7
votes

I was trying to find a way to prevent browsers from caching PDF that is being loaded using a streaming methods.

FireFox and Chorme deals just fine with the following headers and doesn't cache any pdf file:

Response.AddHeader("Pragma", "no-cache, no-store"); Response.AddHeader("Cache-Control", "no-cache, no-store, must-revalidate, max-age=0"); Response.AddHeader("Expires", "-1");

Although, IE 7 (with acrobat reader 9.4.1) works only with the following headers and prevent the caching of the PDF doc:

Response.AddHeader("Pragma", "no-cache, no-store"); Response.AddHeader("Cache-Control", "private, must-revalidate, max-age=0"); Response.AddHeader("Expires", "-1");

When i was trying to use IE 7 with Acrobat Reader 10, the above header didn't make any different and cached the PDF no matter what i tried.

When i am trying to put Cache-Control: no-cache, no-store, the pdf was not loaded at all. According to my understanding, IE use the cache mechanism to load the PDF documents.

Is there anyone familiar with a global or specific way (by using other headers for example) that can help prevent caching of PDF documents?

4

4 Answers

7
votes

Add a random number to the URL, either in the path or in the query string. That way, it'll download the file every time. You could also change the number only, if the file has changed, for example using the mtime of the file.

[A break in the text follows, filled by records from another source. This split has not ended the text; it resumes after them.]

-- ==== Sys2Proof/Machine/Hw.lean ====
section
/-! DEFINITION. The SMBus and the test access port (19_module_hardware.md R473, R478, R479). -/
namespace Sys2Proof.Machine

/-- One byte of the packet error code of SMBus 3.1: CRC-8 with polynomial x^8 + x^2 + x + 1. -/
def pecByte (c b : Nat) : Nat :=
  (List.range 8).foldl (fun c _ => if 128 ≤ c then (c * 2 % 256) ^^^ 7 else c * 2) (c ^^^ b)

/-- The packet error code of a message: every byte from the first address byte on. -/
def pec (l : List Nat) : Nat := l.foldl pecByte 0

namespace Mach

/-! ## SMBus -/

/-- Register that a command of the SMBus names (R473). -/
def smbusReg (cmd : Nat) : Option Nat :=
  match cmd with
  | 1 => some F.ID_PART_PART.addr
  | 2 => some F.CLK_STATUS_REF.addr
  | 3 => some F.CLK_BOOT_STEP.addr
  | 4 => some F.CLK_RESET_CAUSE_INPUT.addr
  | 5 => some F.CLK_TEMP_DIE_MAX.addr
  | 6 => some F.CLK_PWR_VIN.addr
  | _ => none

/-- Whether only some commands return their registers: in STANDBY and during the halt of step 2 (R473; 17_clocks_power_reset.md R408). -/
def smbusBare (m : Mach) : Bool := m.asleep || (m.halted && m.get F.CLK_BOOT_STEP == 2)

/-- SMBUS_BLOCK_READ (R473): `straps` are the address straps, `addr` and `cmd` what the bus carries. -/
def smbusRead (m : Mach) (straps addr cmd : Nat) : Mach :=
  if (m.clk.off ∧ m.clk.stby = false) ∨ addr ≠ 0x58 + straps % 8 then m
  else
    match smbusReg cmd with
    | none => m.emitOut (.smbus none)
    | some a =>
      let v := if m.smbusBare ∧ ¬ [1, 2, 4].contains cmd then 0 else m.showClk a 0 (m.reg a).toNat
      let body := 4 :: (leBytes 4 v).map (fun b => b.toNat)
      let code := pec ([addr * 2, cmd, addr * 2 + 1] ++ body)
      m.emitOut (.smbus (some ((body ++ [code]).map (fun n => BitVec.ofNat 8 n))))

/-! ## Test access -/

/-- The test access port runs an instruction: TCK toggles; the port is unpowered in STANDBY. -/
def tapRun (m : Mach) (code : Nat) (f : Mach → Mach) : Mach :=
  if m.asleep then m else f (m.putClk { m.clk with tap := code, tck := some m.now })

/-- BYPASS: a one-bit register that captures 0 lies between TDI and TDO. -/
def tapBypass (m : Mach) (tdi : List Bool) : Mach :=
  m.tapRun 1 (fun m =>
    let all := false :: tdi
    (m.putClk { m.clk with bypassBit := all.getLastD false }).emitOut (.tdo all.dropLast))

/-- Shifts bits through the boundary register, which has captured some. -/
def boundaryShift (m : Mach) (captured tdi : List Bool) : Mach :=
  let all := captured ++ tdi
  (m.putClk { m.clk with boundary := all.drop tdi.length }).emitOut (.tdo (all.take tdi.length))

/-- SAMPLE/PRELOAD: the pins are captured and shifted out while the boundary register is loaded. -/
def tapSample (m : Mach) (pins tdi : List Bool) : Mach := m.tapRun 2 (fun m => m.boundaryShift pins tdi)

/-- IDCODE: PART in bits 27 to 12, STEPPING in bits 31 to 28, least significant bit first; the other bits are free. -/
def tapIdcode (m : Mach) : Mach :=
  m.tapRun 3 (fun m =>
    let (v, m) := m.fresh
    let n := v.toNat % 4096 + m.get F.ID_PART_PART * 4096 + m.get F.ID_PART_STEPPING % 16 * 2 ^ 28
    m.emitOut (.tdo ((List.range 32).map (fun i => n.testBit i))))

/-- Free bits. -/
def freshBits (m : Mach) : Nat → Mach × List Bool
  | 0 => (m, [])
  | n + 1 =>
    let (b, m) := m.freshBit
    let (m, r) := freshBits m n
    (m, b :: r)

/-- EXTEST and its kin: with SYS_RESET_L low the pins are driven from the boundary register, what they then show is captured and the register is loaded anew, and the pins
follow; else BYPASS. -/
def tapExtest (m : Mach) (kind : Nat) (low : Bool) (tdi : List Bool) : Mach :=
  if low = false then m.tapBypass tdi
  else
    m.tapRun (4 + kind) (fun m =>
      let m := m.emitOut (.pins kind m.clk.boundary)
      let (m, seen) := m.freshBits m.clk.boundary.length
      let m := m.boundaryShift seen tdi
      m.emitOut (.pins kind m.clk.boundary))

end Mach

/-- SMBUS_BLOCK_READ. -/
def execSmbusBlockRead (t straps addr cmd : Nat) (s : State) : Host.Outcome State Fault Refusal :=
  commit s (fun m => (m.advance t).smbusRead straps addr cmd)

/-- BYPASS. -/
def execBypass (t : Nat) (tdi : List Bool) (s : State) : Host.Outcome State Fault Refusal := commit s (fun m => (m.advance t).tapBypass tdi)

/-- SAMPLE_PRELOAD. -/
def execSamplePreload (t : Nat) (pins tdi : List Bool) (s : State) : Host.Outcome State Fault Refusal :=
  commit s (fun m => (m.advance t).tapSample pins tdi)

/-- IDCODE. -/
def execIdcode (t : Nat) (s : State) : Host.Outcome State Fault Refusal := commit s (fun m => (m.advance t).tapIdcode)

/-- EXTEST. -/
def execExtest (t : Nat) (low : Bool) (tdi : List Bool) (s : State) : Host.Outcome State Fault Refusal :=
  commit s (fun m => (m.advance t).tapExtest 0 low tdi)

/-- EXTEST_PULSE. -/
def execExtestPulse (t : Nat) (low : Bool) (tdi : List Bool) (s : State) : Host.Outcome State Fault Refusal :=
  commit s (fun m => (m.advance t).tapExtest 1 low tdi)

/-- EXTEST_TRAIN. -/
def execExtestTrain (t : Nat) (low : Bool) (tdi : List Bool) (s : State) : Host.Outcome State Fault Refusal :=
  commit s (fun m => (m.advance t).tapExtest 2 low tdi)

end Sys2Proof.Machine
end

PHP (since everybody understands that, even if nobody likes it):

 <a href="document.pdf?buster=<?= time() ?>">Download PDF</a>
1
votes

This issue of showing PDF (and other document types) inline with the use of the no-cache header has been filed as a bug to Microsoft: http://support.microsoft.com/kb/316431. IE uses its own caching mechanism when reading PDFs inline.

Unfortunately, the folks at M$ said this "works as designed" and users should not use the no-cache header... go figure.

You could try VSU's idea of using a Java PDF reader... I may go this route too.

0
votes

Controlling the cache settings down the pipe is not fool proof. The alternative is to encode the realtime and date in the file name of the PDF.

0
votes

You can encode the time date into the filename of the PDF so that each time a request is made the filename is unique.

Response.AddHeader "Content-Disposition","attachment;filename=somename" + CurrentDate() + Currenttime() ".pdf"

CurrentDate adn CurrentTime are imaginary functions. You need to write that code.